My mother could see my condition was worsening and was getting concerned about me. At some points during the night I’m SURE that I could hear things she was thinking, which I received in standard speech like ways. The tone and harmonic structure to her voice seemed different also during these moments, very much distant. One of the first instances of this is I was sitting out the back trying to cool down (I get very hot from MDMA) when I heard this distant voice saying “Answer me, please answer me” from hearing that in such a way, and from my dream like state of intoxication, I became immediately convinced that I was having an out of body experience, and my real body was in the lounge lying unconscious, having OD’d. I KNEW that I was going to walk in there and see a paramedic over my body, I was VERY scared for that instant. I shouted to my mother and ran back into the living room just to see her turn around, startled and glad to see I was ok, and all of a sudden I was horribly and terribly confused. I had to just tell myself “I’m tripping, I’m tripping”.

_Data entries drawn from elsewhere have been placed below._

-- ==== Sys2Proof/Machine/Fabric.lean ====
section
/-! DEFINITION. The fabric: messages that leave a network send queue (R405, R406) and that fill a receive ring (R407), the
requests of other packages (R286, R408), and the lanes of the die bridges (R409). -/

namespace Sys2Proof.Machine

/-! ## Sending (R405, R406) -/

/-- Split a send queue's words after the first that ends a message. -/
def splitMessage : List SendWord → Option (List SendWord × List SendWord)
  | [] => none
  | w :: ws =>
    if w.last then some ([w], ws)
    else match splitMessage ws with
      | some (m, rest) => some (w :: m, rest)
      | none => none

/-- The message that the words of a send queue of a tenant make, under a context (R405, R406). -/
def messageOf (tenant : Nat) (context : Word) (ws : List SendWord) : NetMessage :=
  { package := BitVec.ofNat 6 (fieldOf context 48 6), tenant := BitVec.ofNat 6 (fieldOf context 42 6)
    source := BitVec.ofNat 6 tenant, service := BitVec.ofNat 2 (fieldOf context 62 2)
    tag := match ws.find? (·.header) with | some w => BitVec.ofNat 32 (fieldOf w.val 16 32) | none => 0
    payload := (ws.filter (!·.header)).flatMap fun w => bytesOfNat w.bytes w.val.toNat }

/-- NET_SEND: the head message of a send queue leaves once it is complete; the words of one that is not yet complete leave
the queue, which holds 64 (R406). A context that is closed holds them. -/
def execNetSend (core : Nat) (queue : BitVec 3) (s : State) : Result :=
  let q := queue.toNat
  let sq := storeGet noSend (s.core core).sendQueues q
  match s.coreJob core with
  | none => .next s
  | some j =>
    let context := s.sendContext j q
    let halted : Bool := match s.job j with | some x => x.halted | none => true
    let tenant : Nat := match s.job j with | some x => x.tenant | none => 0
    if !contextOpen context || halted then .next s
    else match splitMessage sq.words with
      | some (m, rest) =>
        .next ({ s with sent := messageOf tenant context (sq.leaving ++ m) :: s.sent }.onCore core fun k =>
          { k with sendQueues := storeSet noSend k.sendQueues q { sq with words := rest, leaving := [] } })
      | none =>
        .next (s.onCore core fun k =>
          { k with sendQueues := storeSet noSend k.sendQueues q { sq with words := [], leaving := sq.leaving ++ sq.words } })

/-! ## Receiving (R407) -/

/-- A message waits for a page of a tenant's ring (R240, R407). -/
def State.ringWaits (s : State) (v : Nat) : Bool := s.inbound.any fun m => m.tenant == v
  && (s.tenant v).faults.any fun f => f.seq == m.fault && f.who.contains (.ring v)

/-- NET_RECEIVE: a message reaches the receiving package, which writes it into the tenant's ring. While the job is stopped, or an
earlier message waits for a page of the ring, it stays with its service (R407). -/
def execNetReceive (vf : BitVec 6) (message : NetMessage) (s : State) : Result :=
  let v := vf.toNat
  let halted : Bool := match s.hostJob v (fieldOf (s.tenant v).rxcfg 16 16) with | some x => x.halted | none => true
  .next (if !s.serves || halted || s.ringWaits v then s else s.receive v message)

/-! ## Requests of other packages (R286, R408) -/

/-- The entry and leaf under which a request of another package is performed, or the cause that its check gives: a malformed
entry's is 0x08 (R286, R295, R415). -/
def State.exportLeaf (s : State) (r : RemoteAccess) : Except (BitVec 8) (Nat × Translation) :=
  let va := r.address.toNat
  let k : AccKind := match r.kind with | .fetch => .fetch | .store _ => .write | .atomic _ _ _ => .atomic | _ => .read
  match s.walk 0 va with
  | .leaf at_ t =>
    let refused : Bool := match r.kind with
      | .atomic op _ _ => t.host && !Config.cxlCache && !(match atomicOpOf op with | some n => Config.atomicOp n | none => false)
      | _ => false
    if !t.allows k || s.lacksFrame t.host (t.frame + (va - t.page)) then .error 0x08
    else if refused then .error 0x0D
    else .ok (at_, t)
  | .malformed _ => .error 0x08
  | .invalid => .error 0x09

/-- The slice that the export table names for a line (R286). -/
def exportPlace (va : Nat) : Place :=
  let e := Config.exportTable (bucketOf va)
  { tile := e.1 % tileCount, slice := e.2 % 2 }

/-- The slice at which a request of another package is performed, with the address under which it holds the line: the one that
holds it now, else the one that the export table names, which fills it. None while a cession moves the slice's lines, or where no
line of the set may be evicted (R283, R286, R362). -/
def State.exportHold (s : State) (va : Nat) (t : Translation) : Option (Place × Nat × State) :=
  let pa := t.frame + (va - t.page)
  let (p, at_, u) := match s.cachedAt t.host pa with
    | some (k, x) => (placeOfKey k, k % 2 ^ 56 + (pa - x.pa), s)
    | none => (exportPlace va, va, s.fill (exportPlace va) 0 va tileCount (t.backing va))
  if s.linesMoving p.tile || s.roomFor p at_ == .none then none else some (p, at_, u)

/-- The aligned words that hold some bytes at a slice. -/
def State.wordsAt (s : State) (p : Place) (va n : Nat) : List Word :=
  (List.range ((va % 8 + n + 7) / 8)).map fun k => wordOf (natOfBytes (s.homeBytes p (va / 8 * 8 + 8 * k) 8))

/-- The words of the sector of an address, as a slice holds them: what another package is answered, whose L1 takes the sector
(R279, R286). -/
def State.sectorAnswer (s : State) (p : Place) (va : Nat) : PeerAnswer :=
  .words ((List.range (sectorLen va / 8)).map fun k => wordOf (natOfBytes (s.homeBytes p (sectorStart va + 8 * k) 8)))

/-- Write bytes at a slice for another package: every former owner but the one that registers again is revoked before the
answer, and the core that stored is the words' owner, as for a local home (R138, R283). -/
def State.peerWrite (s : State) (p : Place) (va : Nat) (bs : List Byte) (owner : Option Owner) : State :=
  let base := sectorStart va / 8
  let owners := match s.sectorAt p va with | some x => x.owners | none => []
  (s.revokeWords (p.sectorKey va) base ((wordsOf va bs.length).filter fun w => storeGet noOwner owners (w - base) != owner)).merge
    p va bs owner

/-- Answer another package. -/
def State.answerPeer (s : State) (q : BitVec 6) (a : PeerAnswer) : State := { s with peerAnswers := (q, a) :: s.peerAnswers }

/-- Perform a checked request of another package at the slice that holds its line. An atomic is answered with the words it
found, any other with its sector (R138, R279, R286, R408). -/
def State.serveRemote (s : State) (p : Place) (va : Nat) (r : RemoteAccess) : State :=
  match r.kind with
  | .store bs =>
    let u := s.peerWrite p va bs (some { package := r.package, core := r.core })
    (u.letGo p va).answerPeer r.package (u.sectorAnswer p va)
  | .atomic op frm operands =>
    let n := atomicSize op
    let o := atomicOutcome op frm (s.homeBytes p va n) operands
    (((s.recall p va n).peerWrite p va o.bytes none).letGo p va).answerPeer r.package (.words (s.wordsAt p va n))
  | _ => (s.letGo p va).answerPeer r.package (s.sectorAnswer p va)

/-- REMOTE_REQUEST: a request of another package is translated and homed here by the export table, performed, and answered;
its page is marked used, and its writes, of an entry too, wait for the copy of an armed granule. A revoke takes a core's
ownership of words whose home is there, and a recall the words too (R138, R147, R279, R283, R286, R295, R386, R408). -/
def execRemoteRequest (r : RemoteAccess) (s : State) : Result :=
  let va := r.address.toNat
  let writes : Bool := match r.kind with | .store _ => true | .atomic _ _ _ => true | _ => false
  if !s.serves then .next s
  else match r.kind with
    | .revoke => .next (if s.isOurs va then s else (wordsOf va r.size).foldl (fun (u : State) w => u.setOwned r.core w false) s)
    | .recall => .next (if s.isOurs va then s else s.l1Forget r.core (va / 8) r.size)
    | _ =>
      if !s.isOurs va || (writes && s.armed va) then .next s
      else match s.exportLeaf r with
        | .error cause =>
          let u := match s.walk 0 va with
            | .malformed at_ => s.reportMalformed at_
            | _ => s
          .next (u.answerPeer r.package (.fails cause))
        | .ok (at_, t) => match s.exportHold va t with
          | none => .next s
          | some (p, held, u) =>
            let entry := touched (u.physWord at_) writes
            if entry != u.physWord at_ && s.armedAt at_ != [] then .next s
            else .next ((u.setEntry at_ entry).serveRemote p held r)

/-! ## The die bridges (R409) -/

/-- The tile of a bridge link on the lower die (R409). -/
def lowerTile (link : Nat) : Nat := if link < 32 then 32 * link + 15 else 32 * 15 + (link - 32)

/-- LANE_SHED: a link sheds half its lanes and retrains, and event 9 tells the physical function (R409). -/
def execLaneShed (link : BitVec 6) (s : State) : Result :=
  .next ({ s with links := storeSet linkAt s.links link.toNat { half := true, retraining := true } }.reportError
    (s.eventOf 0 9 0 (wordOf (lowerTile link.toNat))))

/-- LANE_RETRAIN_DONE: the link's held packets go on, at half its bandwidth (R409). -/
def execLaneRetrainDone (link : BitVec 6) (s : State) : Result :=
  let l := storeGet linkAt s.links link.toNat
  .next { s with links := storeSet linkAt s.links link.toNat { l with retraining := false } }

end Sys2Proof.Machine
end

Hearing my mother call out to me happened a few times over the night, whether it was an auditory hallucination or not I don’t know. I’d only hear it when I wasn’t in the room with her and she always seemed distressed, and glad to see me when I did see her after that. After this happened a few times I began making obscure mind connections again and became totally convinced at one point, that in reality I was an 18 year old boy lying in a hospital bed, having been comatose for many years. There was a psychic guide sitting next to my bed, penetrating my psyche as my mother, a huge figure for trust and safety in my life, and this psychic had manipulated my comatose dreaming for this to happen by conditioning my development through my life. It all led up to this one moment where I was meant to regain consciousness and I could hear her calling me from the real world.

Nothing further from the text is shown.